The Last Refuge of Scoundrels
Paul Lussier
(Warner)

At a recent, small gathering at a hushed, private supper club, screenwriter and novelist Paul Lussier celebrated his first novel, The Last Refuge of Scoundrels. He made a fascinating, impromptu speech about how the true American Revolution of the 1770s was carried out not by our Founding Fathers, but by cross-dressers, queers, and whores.

Some folks in the audience grumbled at these ideas. But The Last Refuge of Scoundrels is an attempt to throw out the old notions of America's beginnings. It recants history in a decidedly revisionist mold; centering its story around a pair of impoverished lovers, who are part of a people's movement seeking to rise against tyranny and overcome the Founding Fathers' corruption. According to Lussier, the imagery we Americans keep in our collective heads--of wise, freedom-seeking Colonial leaders Franklin, Hancock, et. al--is sheer myth, or only part of the story at best.

Instead, he points out, the Declaration of Independence gang really consisted of a few wealthy men out to protect their financial interests. "I absolutely don't believe the Founding Fathers were great men," Lussier explained at the talk. "They were average men who did some good things. Also selfish, stupid things. Once you blow the dust off the War of Independence and see the truly revolutionary impulses of the people who fought, you learn our country owes its freedom to a rebellious spirit that was written out of history by the founding fathers."

Most entertaining of all was the hilarious way Lussier depicted the Founding Fathers through a contemporary psychoanalytic lens. It's a technique that history books don't often employ. "George Washington was completely neurotic," Lussier offered with a completely straight face, describing how the country's first president would keep several hickory nuts clenched in his hand, squeezing and cracking them to relieve his anxiety and stress.

The novel, which takes its title from Samuel Johnson's remark that "patriotism is the last refuge of scoundrels," sets out to debunk those cherry tree-type legends that, Lussier says, conceal the true history of the Revolution, and, by extrapolation, present-day struggles between the people and government. The book begins on George Washington's deathbed, then skips back in time, tracing the events that led to the war.

Deborah Sampson (a prostitute who really existed) and John Lawrence (the estranged son of a wealthy merchant) tumble into a fomenting common-folk revolution, at odds with the goings-on orchestrated by Hancock, Adams, and company, in scenes that depict the Founding Fathers as being most interested in maintaining their fine gentleman's lives in the Colonies. Deborah dresses as a man so she can move about more freely, and the novel's heroes are able to find the pulse of the young country's culture, a "burgeoning American consciousness" that's fiercely opposed to tyranny.

As they lead the guerrilla war in the fields and the streets, we see events like the Boston Tea Party for the bad public relations gimmicks that Lussier believes they were. Of course, cynicism and all forms of suspicion about white men are very cheap and easy to come by these days. But Lussier's spin does not seem bandwagonish, reactionary, or unthinking--it makes sense. Last Refuge's language and dialogue is completely contemporary, a choice that was rather dislocating for me, and its narrative and language are less strong than its visual/cinematic-like attributes (a film version of the book is in development with Warner).

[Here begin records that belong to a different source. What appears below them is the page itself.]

def Job.setGroup (j : Job) (g : Fin 64) (x : GroupSt) : Job := { j with groups := j.groups.set g x }

/-- The present cycle of a fabric region: that of its most advanced cell. -/
def Region.now (r : Region) : Nat := (r.cells.map (fun e => e.2.cyc)).foldl Nat.max 0

/-- Frames of (line, group) that a lane has not delivered when the group fires it go stale; the flag says there was one
(R176). -/
def State.staleFrames (s : State) (l : Fin 16) (n : Nat) (g : Fin 64) : Bool × State :=
  let x := s.lanes[l]
  let frames := s.portFrames (s.laneHome l)
  let unsent := frames.zipIdx.any (fun f => decide (f.1.2.1 = g.val) &&
    (decide (x.line < n) || (decide (x.line = n) && decide (x.frame ≤ f.2))))
  let held := x.window.any (fun f => decide (f.line = n ∧ f.group = g.val))
  (unsent || held, s.modLane l (fun x =>
    { x with window := x.window.map (fun f => if f.line = n ∧ f.group = g.val then { f with stale := true } else f) }))

/-- A group's line that fires while the lane that carries its heads is FAILED, with no lane of a pair left, is lost there (R182). -/
def State.laneDead (s : State) (l : Nat) : Bool := (s.lanesWith l).all (fun m => decide (s.fv F.HP_LANE_STATUS_STATE m = 3))

/-- The reports of a line fired on all groups, in the order of R166 and R176. -/
def State.lineFired (s : State) (n : Nat) : State :=
  match s.job with
  | none => s
  | some j =>
    let shift := s.fv F.SHT_CTL_EVT_SHIFT
    let s := if shift ≠ 31 ∧ n % 2 ^ shift = 0 then s.raiseJob .lineFired n else s
    let s := match j.milestones.findIdx? (fun m => decide (m = n)) with
      | some k => s.raiseJob .lineMilestone (pair k n)
      | none => s
    let stale := j.stale.contains n && !j.missed.contains n
    let s := if stale then s.lostLine true n else s.closeRun true
    let t : ShtTrace :=
      { line := n, tick := s.tickBase + s.sht.high, time := s.devTime,
        groups := BitVec.ofFnLE (fun g => s.on F.SHT_GRP_ENABLE g.val), depth := j.depth, inflight := j.inflight,
        flags := BitVec.ofFnLE (fun i => match i with
          | 0 => j.missed.contains n
          | 1 => j.missed.contains n
          | 2 => false
          | 3 => stale
          | _ => s.sht.held.isSome) }
    let s := if s.on F.CS_STATUS_COMMIT then s else { s with cs := { s.cs with sht := (t :: s.cs.sht).take 256 } }
    let s := s.forFin 16 (fun l s => s.modLane l (fun x => { x with sentLines := x.sentLines.erase n }))
    s.modJob (fun j => { j with fired := n + 1 })

/-- Lines that have now fired on every enabled group count as fired, in order (R166). -/
def State.countFired (s : State) : State :=
  match s.job with
  | none => s
  | some j =>
    let k := (s.groupsOn.map (fun g => (j.groups[g]).nextFire)).foldl Nat.min j.length
    (List.range (k - j.fired)).foldl (fun s i => s.lineFired (j.fired + i)) s

/-- WIDTH of a wired output in TCLK ticks: values below 5 act as 5 (R196). -/
def State.wiredWidth (s : State) (w : Fin 16) : Nat := Nat.max 5 (s.fv F.HP_WIRED_WIDTH w)

/-- The level of a wired output that is active or not, by its polarity (R185). -/
def State.wiredLevel (s : State) (w : Fin 16) (on : Bool) : Bool := on ^^ s.on F.HP_WIRED_POL w

/-- A wired output pulses for WIDTH ticks, or its pulse is prolonged (R185). -/
def State.wiredPulse (s : State) (w : Fin 16) : State :=
  let n := s.wiredWidth w
  ({ s with sht := { s.sht with
    wired := s.sht.wired ||| (1 <<< w.val), wiredEnd := s.sht.wiredEnd.set w (s.devTime + BitVec.ofNat 64 n) } } : State).emit
    (.wired w (s.wiredLevel w true) n)

/-- A group fires a line: in-band on each lane that carries its heads, two blocks each, on its wired output unless the
line is blank, and on the fire input of the Gen A ports that carry its heads. -/
def State.fireGroup (s : State) (g : Fin 64) (n : Nat) : State :=
  match s.job with
  | none => s
  | some j =>
    let blank := j.missed.contains n
    let rev := s.reverseLine n
    let r := (List.finRange 16).foldl (fun (r : Bool × State) (l : Fin 16) =>
      if r.2.laneCarries l g then
        -- the even lane of a pair keeps the window of both (R183)
        let x := if blank ∨ s.laneHome l ≠ l.val then (false, r.2) else
          let y := r.2.staleFrames l n g
          (y.1 || r.2.laneDead l, y.2)
        let s := if r.2.on F.SHT_GRP_INBAND g ∧ r.2.fv F.HP_LANE_STATUS_STATE l = 2 then
            x.2.sendFire l g n blank rev
          else x.2
        (r.1 || x.1, s)
      else r) (false, s)
    let s := r.2
    let w := s.fv F.SHT_GRP_WIRED g
    let strobe := s.on F.SHT_GRP_WIRED_EN g && !blank
    let s := if strobe then s.wiredPulse (Fin.ofNat 16 w) else s
    let s := s.forFin 8 (fun p s =>
      if s.entries.any (fun e => decide (e.port = 16 + p.val ∧ e.group = g)) then
        s.modFab ⟨p.val, by omega⟩ (fun x =>
          { x with fi := BitVec.ofNat 16 (0x8000 + (if blank then 64 else 0) + g.val), fiAt := x.now })
      else s)
    let s := s.modJob (fun j =>
      { j.setGroup g { j.groups[g] with armed := none, nextFire := n + 1 } with
        stale := if r.1 ∧ ¬ j.stale.contains n then n :: j.stale else j.stale,
        strobed := if strobe ∧ ¬ j.strobed.contains n then n :: j.strobed else j.strobed })
    s.countFired

/-- A group's timer is armed for a line; a pending fire is issued at once and counted in LATE (R159). -/
def State.armGroup (s : State) (g : Fin 64) (n : Nat) : State :=
  match s.job with
  | none => s
  | some j =>
    let s := match (j.groups[g]).armed with
      | none => s
      | some m =>
        let s := match s.groupTimer g with
          | some t => s.finc F.SHT_TIMER_LATE t
          | none => s
        s.fireGroup g m
    s.modJob (fun j => j.setGroup g { j.groups[g] with armed := some n, nextArm := n + 1 })

/-- Line tick `t` arms each enabled group for line t - DELAY (R159). -/
def State.armAt (s : State) (t : Int) : State :=
  s.groupsOn.foldl (fun s g =>
    match s.job with
    | none => s
    | some j =>
      let n := t - s.delay g
      if 0 ≤ n ∧ n.toNat < j.length ∧ (j.groups[g]).nextArm ≤ n.toNat ∧ ¬ s.barred n.toNat then s.armGroup g n.toNat
      else s) s

/-- At a load of LINEPOS each enabled group arms, in line order, every line it has not armed whose tick lies at or below
`t` (R159). -/
def State.armLoaded (s : State) (t : Int) : State :=
  s.groupsOn.foldl (fun s g =>
    match s.job with
    | none => s
    | some j =>
      let first := (j.groups[g]).nextArm
      (List.range (Nat.min (t - s.delay g + 1).toNat j.length - first)).foldl (fun s i =>
        if s.barred (first + i) then s else s.armGroup g (first + i)) s) s

/-- A job claims and arms lines once its LINEPOS has been loaded (R265). -/
def State.jobRunning (s : State) : Bool :=
  match s.job with
  | some j => decide (j.phase = .running)
  | none => false

/-! ## The end of a job (R151, R163, R262, R265, R310) -/

/-- The slot of a Reel handle and its Reel (R217). -/
def State.reelAt (s : State) (h : BitVec 32) : Option Reel :=
  match smGet (fun _ => none) s.store.reels (h.toNat % 4096) with
  | some r => if r.gen = h.toNat / 4096 then some r else none
  | none => none

def State.setReel (s : State) (h : BitVec 32) (r : Option Reel) : State :=
  { s with store := { s.store with reels := smSet (fun _ => none) s.store.reels (h.toNat % 4096) r } }

/-- A Reel in use returns to CLOSED (R218). -/
def State.releaseReel (s : State) (h : BitVec 32) : State :=
  match s.reelAt h with
  | some r => if r.state = .inUse then s.setReel h (some { r with state := .closed, loaded := false, prefetched := (0, 0) }) else s
  | none => s

/-- The Enlargers discard their bands, fed and queued. -/
def State.dropBands (s : State) : State :=
  s.forFin 4 (fun p s =>
    let s := s.modEnl p (fun _ => {})
    (s.fset F.ENL_STATUS_QDEPTH 0 p).fset F.ENL_STATUS_HALTED 0 p)

/-- The job is fed from host memory (R263). -/
def State.hostFed (s : State) : Bool :=
  match s.job with
  | some j => decide (j.reel = 0)
  | none => false

/-- Staged lines of a function's host loads from line `n` onward are discarded (R391). -/
def State.dropStaged (s : State) (fn : Fin 8) (n : Nat) : State :=
  { s with hst := { s.hst with staged := s.hst.staged.filter (fun l => !(decide (l.fn = fn) && decide (n < l.first + l.lines))) } }

/-- The function's next host-form load must start at line `n` (R391). -/
def State.setNextLoad (s : State) (fn : Fin 8) (n : Nat) : State := s.modFn fn (fun f => { f with nextLoad := n })
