-- ==== Sys2Proof/Machine/Fabric.lean ====
section
/-!
DEFINITION. The Adaptation Fabric: what a cell does in one cycle of its region, the MAC slices, region exchange, and the pins
shared with the Loupe (R186-R196).
-/

namespace Sys2Proof.Machine

/-! ## Configuration -/

def Region.cell (r : Region) (c : Nat) : CellSt := smGet (fun _ => {}) r.cells c
def Region.setCell (r : Region) (c : Nat) (x : CellSt) : Region := { r with cells := smSet (fun _ => {}) r.cells c x }
def Region.mac (r : Region) (m : Nat) : MacSt := smGet (fun _ => {}) r.macs m
def Region.setMac (r : Region) (m : Nat) (x : MacSt) : Region := { r with macs := smSet (fun _ => {}) r.macs m x }

/-- A cell's configuration in an image. -/
def imCell (im : RegionImage) (c : Nat) : Option CellConf :=
  (im.cells.find? (fun e => decide (e.1.val = c))).map (fun e => e.2)

/-- A MAC slice's settings; one the image leaves out is unsigned with no shift and no cascade. -/
def imMac (im : RegionImage) (m : Nat) : MacConf :=
  match im.macs.find? (fun e => decide (e.1.val = m)) with
  | some e => e.2
  | none => { signed := false, shift := 0, cascade := false, retain := false }

/-! ## Routing (R189) -/

/-- The newest value a cell's OUT took in a cycle that lies `k` or more before cycle `t`. -/
def seenOut (x : CellSt) (t k : Nat) : BitVec 16 :=
  match x.hist.find? (fun e => decide (e.1 + k ≤ t)) with
  | some e => e.2
  | none => 0

/-- The value on a cluster track of a region, `k` cycles old at cycle `t`; an undriven track reads 0. -/
def Region.track (r : Region) (track t k : Nat) : BitVec 16 :=
  match r.active.bind (fun im => im.clusterTracks.find? (fun e => decide (e.1.val = track))) with
  | some e => seenOut (r.cell (16 * (track / 4) + e.2.val)) t k
  | none => 0

/-- The value on a global track: the region that drives it is read at its own present cycle. -/
def State.globalTrack (s : State) (reader : Fin 16) (track t : Nat) : BitVec 16 :=
  let r : Fin 16 := Fin.ofNat 16 (track / 4)
  match (s.fab[r]).active.bind (fun im => im.globalTracks.find? (fun e => decide (e.1.val = track % 4))) with
  | some e => (s.fab[r]).track e.2 (if r = reader then t else (s.fab[r]).now) 3
  | none => 0

/-- The output of a MAC slice that a cell reads in cycle `t`: rounded, shifted and saturated, 3 cycles after its MACW (R190). -/
def Region.macOut (r : Region) (im : RegionImage) (m t : Nat) : BitVec 16 :=
  let c := imMac im m
  let acc : BitVec 48 := match (r.mac m).hist.find? (fun e => decide (e.1 + 3 ≤ t)) with
    | some e => e.2
    | none => 0
  let v : Int := if c.signed then acc.toInt else acc.toNat
  let x := if c.shift = 0 then v else (v + 2 ^ (c.shift.val - 1)).fdiv (2 ^ c.shift.val)
  if c.signed then BitVec.ofInt 16 (Max.max (-32768) (Min.min 32767 x)) else BitVec.ofInt 16 (Min.min 65535 x)

/-! ## Sources (R187) -/

/-- The MODE and PULL of a port's pin; one that the image leaves out is an input without a pull. -/
def Region.pinConf (r : Region) (i : Nat) : PinConf :=
  ((r.active.bind (fun im => im.pins.find? (fun e => decide (e.1.val = i)))).map (fun e => e.2)).getD
    { mode := 0, pull := 0, drive := 0, slew := 0, schmitt := false }

/-- What the I/O-facing cells put on a port's pins. -/
def Region.pinOut (r : Region) : BitVec 20 := ((r.cell 1).out.setWidth 4) ++ (r.cell 0).out

/-- The fabric drives the port's pin: the output is enabled in an output MODE, and the pins shared with the Loupe are its own and
not between owners (R191, R195). -/
def State.pinDriven (s : State) (rg : Fin 16) (i : Nat) : Bool :=
  let r := s.fab[rg]
  let mode := (r.pinConf i).mode
  (decide (mode = 1) || decide (mode = 2)) && r.pinOe.getLsbD (if mode = 2 then i / 2 * 2 else i) &&
    !(decide (rg = 7 ∧ i < 16) && (s.handover || decide (s.fv F.FAB_PIN_OWNER_OWNER ≠ 1)))

/-- The bits of the pins that the fabric drives. -/
def State.drivenPins (s : State) (rg : Fin 16) : BitVec 20 := BitVec.ofFnLE (fun i : Fin 20 => s.pinDriven rg i.val)

/-- The level of a port's pin as the region reads it. The even pin of an LVDS pair carries its bit, and the odd one's is ignored. A pin
that the fabric does not drive shows what its keeper holds or its pull gives where it is an output, and otherwise what stands outside, a
free value (R191). -/
def State.pinLevel (s : State) (rg : Fin 16) (i : Nat) : Bool :=
  let r := s.fab[rg]
  let c := r.pinConf i
  if 2 ≤ c.mode.val ∧ i % 2 = 1 then false
  else if s.pinDriven rg i then r.pinOut.getLsbD i
  else if c.mode.val = 1 ∧ c.pull.val = 3 then r.pinHeld.getLsbD i
  else if c.mode.val = 1 ∧ c.pull.val = 1 then true
  else if c.mode.val = 1 ∧ c.pull.val = 2 then false
  else (s.free_ 20).getLsbD i

/-- The pins that a region's I/O-facing cell reads. While the Loupe owns its shared pins region 7 reads 0 from them (R191, R195). -/
def State.pinRead (s : State) (rg : Fin 16) (c : Nat) : BitVec 16 :=
  if 8 ≤ rg.val then 0
  else if c = 0 then
    if rg = 7 ∧ s.fv F.FAB_PIN_OWNER_OWNER = 2 then 0 else BitVec.ofFnLE (fun i : Fin 16 => s.pinLevel rg i.val)
  else if c = 1 then BitVec.ofFnLE (fun i : Fin 16 => decide (i.val < 4) && s.pinLevel rg (16 + i.val))
  else 0

/-- What the fabric drives on a port's pins changes: the pins keep the levels they were last driven to, and the connector shows the
change. -/
def State.drivePins (s old : State) (rg : Fin 16) : State :=
  let d := s.drivenPins rg
  let level := d &&& (s.fab[rg]).pinOut
  let s := s.modFab rg (fun r => { r with pinHeld := level ||| (r.pinHeld &&& ~~~d) })
  if 8 ≤ rg.val ∨ (d = old.drivenPins rg ∧ level = old.drivenPins rg &&& (old.fab[rg]).pinOut) then s else s.emit (.pins rg d level)
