-- ==== Sys2Proof/Machine/Store.lean ====
section
/-!
DEFINITION. The job store: Reels, quotas, media, sleds and rebuild (R215-R240, R343).
-/

namespace Sys2Proof.Machine

def State.setStore (s : State) (x : Store) : State := { s with store := x }

/-! ## Capacity (R216, R219, R240) -/

/-- The Reels in existence, with their slots. -/
def State.reelList (s : State) : List (Nat × Reel) :=
  s.store.reels.filterMap (fun e => e.2.map (fun r => (e.1, r)))

/-- User bytes held by the Reels of a set of functions. -/
def State.heldBytes (s : State) (sel : Fin 8 → Bool) : Nat :=
  ((s.reelList.filter (fun e => sel e.2.owner)).map (fun e => e.2.length)).foldl (· + ·) 0

/-- JS_CAPQn.USED_GB follows the function's Reels (log 41). -/
def State.syncUsed (s : State) (f : Fin 8) : State :=
  s.fset F.JS_CAPQ_USED_GB (s.heldBytes (fun g => decide (g = f)) / 10 ^ 9) f

/-- User capacity (R216). -/
def userCapacity : Nat := 256 * 10 ^ 12

/-- Where a Reel will end once its pending writes are durable. -/
def State.pendingEnd (s : State) (k : Nat) (r : Reel) : Nat :=
  (((s.store.writes ++ s.store.waiting).filter (fun w => !w.read && decide (w.handle.toNat = r.gen * 4096 + k))).map
    (fun w => if w.length = 0 then 0 else w.offset + w.length)).foldl Nat.max r.length

/-- How far the pending writes of a set of functions will lengthen their Reels. -/
def State.pendingGrowth (s : State) (sel : Fin 8 → Bool) : Nat :=
  (s.reelList.map (fun e => if sel e.2.owner then s.pendingEnd e.1 e.2 - e.2.length else 0)).foldl (· + ·) 0

/-- A write that would make its Reel `n` bytes longer than its pending writes will exceeds the function's quota or the free user
capacity. -/
def State.overCapacity (s : State) (f : Fin 8) (n : Nat) : Bool :=
  let mine (g : Fin 8) : Bool := decide (g = f)
  let limit := s.fv F.JS_CAPQ_LIMIT_GB f
  decide (limit ≠ 0 ∧ limit * 10 ^ 9 < s.heldBytes mine + s.pendingGrowth mine + n) ||
    decide (userCapacity < s.heldBytes (fun _ => true) + s.pendingGrowth (fun _ => true) + s.store.reclaim + n)

/-! ## Completion (R227) -/

/-- A store command that succeeds: OK_DELAYED when its QUEUE_WAIT exceeds the function's LATE_US. -/
def State.storeDone (s : State) (c : CmdRef) (result : Nat) (data : List Byte := []) : State :=
  s.complete c (if s.fv F.JS_QUOTA_LATE_US c.fn < c.waitUs then stDELAYED else stOK) result data

/-! ## Contents of Reels (R219, R223) -/

/-- The chunks of 64 KiB that a range touches. -/
def chunksOf (off n : Nat) : List Nat := if n = 0 then [] else (List.range ((off + n - 1) / 65536 - off / 65536 + 1)).map (off / 65536 + ·)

But it's the novel's questioning, revisionist mission that makes it valuable, and this book is a nice object to own, since its narrative shape was sculpted from the impulse to reject corruption and the politically driven histories passed down to us. And in a culture that doesn't like to validate voices of dissent, this book is a nice achievement. "The alternative history is there," as Lussier said. "I went to the old stories for my research--the letters of midwives, slaves, and farmers. I wanted this book to belong to the politics of the streets, not the politics of libraries and museums. I wanted to create a story that would change the old views of history."